Solid mechanics (shear stress) question

[milan666]

Hi, if the shear stress on an element in a solid is SAy/bI, where S is the shear force and y is the distance from the neutral axis, what value of y do i use if the point I'm calculating is on the neutral axis?

 

[Mapes]

On first glance, you would use zero. But it would help to know the shape of the solid, the type of loading, how you got SAy/bI, and what the other variables mean for me to be confident with this recommendation.

 

[milan666]

Its a cantilever beam, with a rectangular cross-section, and i have to find the shear and normal stresses on a point which is at the neutral axis. If y is zero, then the shear force would be zero. Does that mean that there are no shear stresses at a point on the neutral axis? I can't post the actual problem itself cause I am at uni and that would be plagarism.

 

[Mapes]

OK, so what is the loading, why are you using SAy/bI, and what do the other variables mean? If the results of an equation don't match your intuition, it could be sign that you're applying the wrong equation.

 

[milan666]

Thats what we were taught to use. S is the shear force at that point on the beam, A is the area of the cross section, y is the distance form the neutral axis, b is the width of the cross section, I is the second moment of area.

 

[Mapes]

Thats what we were taught to use. S is the shear force at that point on the beam, A is the area of the cross section, y is the distance form the neutral axis, b is the width of the cross section, I is the second moment of area.

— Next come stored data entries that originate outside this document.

-- ==== Sys2Proof/Machine/Operands.lean ====
section
/-! DEFINITION. The operand forms (30_encoding.md R81): the immediates with their legality (R83) and the parts
of implicit operands that operations use. -/

namespace Sys2Proof.Machine

/-- CTL.JMP's target: `imm` itself, legal below the length of the text (45_control.md R223). -/
def jumpTarget (textLen : Nat) (imm : Byte) : Option Byte :=
  if imm.toNat < textLen then some imm else none

/-- TX.SENDP's offset: `imm` itself, legal below `PKT_LEN` (43_tx.md R174). -/
def pktOffset (imm : Byte) : Option Nat :=
  if imm.toNat < Config.pktLen then some imm.toNat else none

/-- `adc_data[7:0]` (41_adc.md R136). -/
def sampleLowByte (d : Sample) : Byte := d.extractLsb' 0 8

/-- `zext_{8*READING_BYTES}(adc_data)` (41_adc.md R136). -/
def sampleReading (d : Sample) : Word := d.setWidth 16

/-- `rnd & JITTER_MASK` (44_sleep.md R201). -/
def jitter (rnd : Byte) : Byte := rnd &&& Config.jitterMask

end Sys2Proof.Machine
end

Are you sure A is the area of the entire cross section and y the distance from the neutral axis, or is A the area of some region above or below the neutral axis, and y the distance from the centroid of that region to the neutral axis?

 

[Cvan]

At the neutral axis, normal stress will be zero (strain is zero at the neutral axis, this is part of how 'neutral axis' is defined).

Also, at the neutral axis, since you have a compressive force on one side and a tensile force on the other, SHEAR stress is a maximum.

"An Introduction to the Mechanics of Solids (second edition with SI units)" by Crandall, dahl, and Lardner lists as Equation 7.27 the following for shear stress in the case of beam described as you do

$$\tau_{xy}=\frac{V}{2 I_{zz}} \left[\left(\frac{h}{2}\right)^2-y_1^2\right]$$

where h is the height, y1 is the distance from the neutral axis, V is the shear force, and Izz is the moment of inertia--or second moment of area, whichever terminology you're used to (at least I think these are right from when I took mech of matl's last semester).

The important take-away is that shear stress will have a maximum at the neutral axis (y1=0), i.e. you'll need more glue to hold it together there than anywhere else, all other things being simple in an isotropic material.

 

[milan666]

Oh ok i got it now, y is the distance from the neutral axis to the centroid of the area where you make the cut. Thanks!